theorem test_refuses_host_accesses :
    wellFormed (.ringFetch 0 (zeroBytes 64) true) = true ∧ wellFormed (.ringFetch 0 (zeroBytes 63) true) = false ∧
    wellFormed (.bar2Read 0 512) = true ∧ wellFormed (.bar2Read 0 0) = false ∧ wellFormed (.bar2Read 0 513) = false ∧
    wellFormed (.bar2Read (2 ^ 41) 4) = false ∧ wellFormed (.bar2Write 0 []) = false ∧ wellFormed (.bar2Write (2 ^ 41) [0]) = false ∧
    wellFormed (.bar0BadAccess 2 4 true) = true ∧ wellFormed (.bar0BadAccess 8 2 false) = true ∧
    wellFormed (.bar0BadAccess 4 4 true) = false ∧ wellFormed (.bar0BadAccess 0x4000000 2 true) = false ∧
    wellFormed (.wideLowRead ⟨4, false⟩) = true ∧ wellFormed (.wideLowRead ⟨2, false⟩) = false ∧ wellFormed (.wideLowRead ⟨0x4000000, false⟩) = false ∧
    wellFormed (.wideLowRead ⟨8, true⟩) = true ∧ wellFormed (.wideLowRead ⟨4, true⟩) = false ∧ wellFormed (.registerWrite 8 ⟨0, some 0⟩) = true ∧
    wellFormed (.registerWrite 4 ⟨0, some 0⟩) = false ∧ wellFormed (.registerWrite 6 ⟨0, none⟩) = false ∧
    wellFormed (.registerWrite 0x4000000 ⟨0, none⟩) = false := by decide +kernel

theorem test_refuses_sensors :
    wellFormed (.sensorSample [(79, none), (145, some 3)]) = true ∧ wellFormed (.sensorSample [(0, none), (109, none)]) = false ∧
    wellFormed (.sensorFault 141) = false ∧ wellFormed (.sensorFault 146) = false := by decide +kernel

/-! ### Worked examples of the spec -/

/-- 03, narrowing one FP32 operand: 0x3C480000 to E4M3 at f = −8 is 0x44 (3.0). -/
theorem test_narrowing : feederRound 0 false 25 (-11 + 8) = 0x44 ∧ feederConvert fp32 0x3C480000 0 (-8) = elemOf 0 0x44 (-8) := by decide +kernel

/-- 03, two products in one cell: the sum −37 × 2^76 at anchor −20, and its drains. -/
theorem test_drains :
    let x : Acc := put160 (-9 * 2 ^ 78 - 2 ^ 76) false false
    x.v.toNat = 0xFFFFFFFFFFFFFFFFFFFDB0000000000000000000 ∧ drainElem 2 true x (-20) 0 = [0x14, 0xBE] ∧
    drainElem 4 true x (-20) 0 = [0xA1] ∧ (drainElem 0 true x (-20) 0).getD 21 0 = 0xEC := by decide +kernel

/-- 04, residue of one element: operand residues 3 and 243, both residues 173. -/
theorem test_residue :
    rho 12 (-10) = 3 ∧ rho (-6) 1 = 243 ∧ 3 * 243 * pow2mod8 84 % 255 = 189 ∧ (189 + 239) % 255 = 173 ∧
    residue160 (BitVec.ofInt 160 (-37 * 2 ^ 76)) = 173 := by decide +kernel

/-- 03, two shards, one element: 640 at anchor −10 and −384 at anchor −7 give −2,432 at anchor −10. -/
theorem test_carriers :
    let b (a e : Int) : Block := ⟨a, e :: List.replicate 31 0⟩
    blockAdd 1 (b (-10) 640) (b (-7) (-384)) = (b (-10) (-2432), false) ∧
    (blockElemBytes 1 (b (-10) (-2432))).take 5 = [0x80, 0xF6, 0xFF, 0xFF, 0xFF] := by decide +kernel

/-- 03, splitting a master weight: 77 × 2^−8 gives scale byte 0x75, code 0x7A, residual −3,145,728, and back. -/
theorem test_split :
    let p := splitBlock (⟨77, -8⟩ :: List.replicate 31 ⟨0, 0⟩)
    p.1 = 0x75 ∧ p.2.1.head? = some 0x7A ∧ p.2.2.head? = some (-3145728) ∧
      dyAdd (masterWeight 0x7A 0x75 (-3145728)) ⟨-77, -8⟩ = ⟨0, -28⟩ := by decide +kernel

/-- 10, one parameter through a step: the rates at σ = 1,500, the sign, the new weight and the new moment. -/
theorem test_parameter_step :
    let point (i : Nat) : List Byte := leBytes 4 (if i = 0 then 1000 else 3000) ++ leBytes 4 (if i = 0 then 0x39800000 else 0x39000000) ++
      leBytes 4 0x3E000000 ++ leBytes 4 0x3F600000 ++ leBytes 4 0x3F7E0000
    let r := curveAt point 2 1500
    let g : FVal := .num true 1 (-7)
    let m := (momentOf 0x3B00).1
    r = ⟨0x39600000, 0x3E000000, 0x3F600000, 0x3F7E0000⟩ ∧ signDown r g m = false ∧ (newMoment r g m).1 = 0x3AF6 ∧
      dyAdd (newWeight r ⟨77, -8⟩ false).1 ⟨-20170213, -26⟩ = ⟨0, (newWeight r ⟨77, -8⟩ false).1.e⟩ ∧
      (splitBlock ((newWeight r ⟨77, -8⟩ false).1 :: List.replicate 31 ⟨0, 0⟩)).2.2.head? = some (-3205228) := by decide +kernel

/-- 05, one weight-gradient block: largest element 13 × 2^−12, so s = −17; 83 × 2^−20 rounds to 0x52 and the largest to 0x7D. -/
theorem test_pack_values :
    blockScale 3 [.num false 83 (-20), .num false 13 (-12)] = some (-17, false) ∧
    (vecConvert 3 .near (scaleF (.num false 83 (-20)) 17)).1 = 0x52 ∧ (vecConvert 3 .near (scaleF (.num false 13 (-12)) 17)).1 = 0x7D := by
  decide +kernel

/-- 06, an input-gradient pass on transposed blocks: byte 0x454CD lies in bank 11, sector position 3, word 138. -/
theorem test_transposed_place : placeOf 0b1100 (0x454CD / 8) = (11, 3, 138) := by decide +kernel

/-- 09, one plane A group: units 1,031 and 1,032 of an interleaved region. -/
theorem test_region_place :
    let r : Region := ⟨0x400000000000, 2 ^ 30, 2 ^ 32, 2, 0, 1, false, false, 320, 160⟩
    r.locate (r.base + 2112000) = (7, 0x100010200) ∧ r.locate (r.base + 2112000 + 1536) = (8, 0x100010000) ∧ pcOf 0x100010200 = 32 := by
  decide +kernel

/-- 09, two contexts and one frame: the hand passes the pinned frame and takes frame 1, then frame 2 at once. -/
theorem test_evictor :
    let f : Far := { Far.reset with frames := [⟨40, .resident, [⟨0, 0, 0⟩], false, false⟩, ⟨41, .resident, [], false, true⟩,
      ⟨42, .resident, [], false, true⟩] }
    let p := Far.evict 6 f
    p.2 = some 1 ∧ p.1.hand = 2 ∧ (p.1.frame 2).ref = false ∧ (Far.evict 6 p.1).2 = some 2 := by decide +kernel

/-- 11, interval and methods: 392 host-reported and 8 local failure events in 100 h give λ = 4.0 per hour and p = 30. -/
theorem test_interval :
    let c : CkptPolicy := { policy0 with window := 168, priorRate := 4 * 65536, mode := 1, depth := 128, initCost := 1280000, initStep := 1550000 }
    let s : State := { up with cyc := 7 * (100 * hourCounts), ckpt := { up.ckpt with fails := List.replicate 400 (99 * hourCounts) } }
    let s := s.setField A.ckpCtrl 31 16 100
    ((s.failRate c).1 = 4 * (s.failRate c).2) ∧ s.proposal c = 30 := by decide +kernel

/-- 02, three events in one count: sources of B0.A2.S11, B7.A0.S03 and port 14; 15: source of barn 2, index 64. -/
theorem test_sources : srcStall 51 = 0x33 ∧ srcStall 563 = 0x0E03 ∧ srcPort 14 = 0x310E ∧ srcStall 224 = 0x0440 := by decide +kernel

/-- FIPS 180-4: the digest of abc begins ba7816bf and ends f20015ad. -/
theorem test_sha256 :
    (sha256 [0x61, 0x62, 0x63]).take 4 = [0xba, 0x78, 0x16, 0xbf] ∧ (sha256 [0x61, 0x62, 0x63]).drop 28 = [0xf2, 0x00, 0x15, 0xad] := by
  decide +kernel

/-! ### One command -/

/-- The next state of a command, where it has one. -/
def after (c : Instr) (s : State) : State := match exec c s with | .next t => t | _ => s

theorem test_idle : Machine.step State.reset = .next State.reset.idle := rfl

/-- R196, R203: a wait of 100 that issues at cycle 2 leaves the reference cycle at 102. -/
theorem test_ctlWait : ((after (.ctlWait 0) (stallState .reset (word 0x02 100))).stall 0).seq.ref = 102 := by decide +kernel

/-- R203: a jump to index 7. -/
theorem test_ctlJump : ((after (.ctlJump 0) (stallState .reset (word 0x03 (7 * 2 ^ 31)))).stall 0).seq.course.index = 7 := by decide +kernel

/-- R205: a call pushes the next index. -/
theorem test_ctlCall : ((after (.ctlCall 0) (stallState .reset (word 0x05 (9 * 2 ^ 31)))).stall 0).seq.course = ⟨9, [], [1]⟩ := by decide +kernel

/-- R203: the end of a program. -/
theorem test_ctlEnd : ((after (.ctlEnd 0) (stallState .reset (word 0x01 0))).stall 0).seq.state = .ended := by decide +kernel

/-- R209: an instruction with a reserved bit set is skipped, and its cycle is kept. -/
theorem test_illegal_keeps_slot :
    let t := after (.ctlNop 0) (stallState .reset (word 0x00 1))
    (t.stall 0).seq.ref = 2 ∧ (t.stall 0).seq.course.index = 1 := by decide +kernel

/-- R408: enabling a ring zeroes its counts. -/
theorem test_ringEnable :
    let t := after (.ringEnable 3 0x80000000) (up.setRing 3 { Ring.reset with tail := 5, head := 5, written := 5, fetched := 5 })
    (t.ring 3).state = .enabled ∧ (t.ring 3).tail = 0 ∧ (t.ring 3).head = 0 ∧ (t.ring 3).written = 0 := by decide +kernel

/-- R506: a write of peak_clear. -/
theorem test_peak_clear : (after (.pwrCtrlPeakClear 0xFFFFFFFF) (up.setField A.pwrPin 31 16 77)).field A.pwrPin 31 16 = 0 := by decide +kernel

end Sys2Proof.Tests
end

/-!
# What every step keeps

One inversion of a command: it answers a next state, and that state keeps what `Keeps` says. Every invariant of the block's memories,
its clock and its outward list is read off this one fact.
-/
section
namespace Sys2Proof.Machine

open Sys2Proof.Safety

/-! ### Canonical banks are determined by what they read as -/

section
variable {α : Type} [DecidableEq α] {d : Nat → α}

/-- A bank whose keys all lie above `a` reads as unlisted up to `a`. -/
theorem sget_of_swfFrom_le {a k : Nat} {m : Sparse α} (hm : swfFrom d (some a) m = true) (hk : k ≤ a) : sget d m k = d k := by
  induction m generalizing a with
  | nil => rfl
  | cons p t ih =>
    obtain ⟨b, v⟩ := p
    obtain ⟨hb, -, ht⟩ := swfFrom_cons.mp hm
    have hab : a < b := hb
    rw [sget_cons, if_neg (by omega), ih ht (by omega)]

/-- The first key of a canonical bank is the least at which it does not read as unlisted. -/
theorem head_le_of_sget_ne {lo : Option Nat} {b k : Nat} {v : α} {t : Sparse α} (hm : swfFrom d lo ((b, v) :: t) = true)
    (hk : sget d ((b, v) :: t) k ≠ d k) : b ≤ k := by
  obtain ⟨-, -, ht⟩ := swfFrom_cons.mp hm
  by_contra hlt
  rw [sget_cons, if_neg (by omega), sget_of_swfFrom_le ht (by omega)] at hk
  exact hk rfl

/-- The first key of a canonical bank does not read as unlisted. -/
theorem sget_head_ne {lo : Option Nat} {b : Nat} {v : α} {t : Sparse α} (hm : swfFrom d lo ((b, v) :: t) = true) :
    sget d ((b, v) :: t) b ≠ d b := by
  rw [sget_cons, if_pos rfl]
  exact (swfFrom_cons.mp hm).2.1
════════════════
Activity: Print again the lines of the entries above that fall between the line holding "end Sys2Proof.Tests" and the line holding "by_contra hlt", inclusive, exactly as they stand.

Solution for this task:
end Sys2Proof.Tests
end

/-!
# What every step keeps

One inversion of a command: it answers a next state, and that state keeps what `Keeps` says. Every invariant of the block's memories,
its clock and its outward list is read off this one fact.
-/
section
namespace Sys2Proof.Machine

open Sys2Proof.Safety

/-! ### Canonical banks are determined by what they read as -/

section
variable {α : Type} [DecidableEq α] {d : Nat → α}

/-- A bank whose keys all lie above `a` reads as unlisted up to `a`. -/
theorem sget_of_swfFrom_le {a k : Nat} {m : Sparse α} (hm : swfFrom d (some a) m = true) (hk : k ≤ a) : sget d m k = d k := by
  induction m generalizing a with
  | nil => rfl
  | cons p t ih =>
    obtain ⟨b, v⟩ := p
    obtain ⟨hb, -, ht⟩ := swfFrom_cons.mp hm
    have hab : a < b := hb
    rw [sget_cons, if_neg (by omega), ih ht (by omega)]

/-- The first key of a canonical bank is the least at which it does not read as unlisted. -/
theorem head_le_of_sget_ne {lo : Option Nat} {b k : Nat} {v : α} {t : Sparse α} (hm : swfFrom d lo ((b, v) :: t) = true)
    (hk : sget d ((b, v) :: t) k ≠ d k) : b ≤ k := by
  obtain ⟨-, -, ht⟩ := swfFrom_cons.mp hm
  by_contra hlt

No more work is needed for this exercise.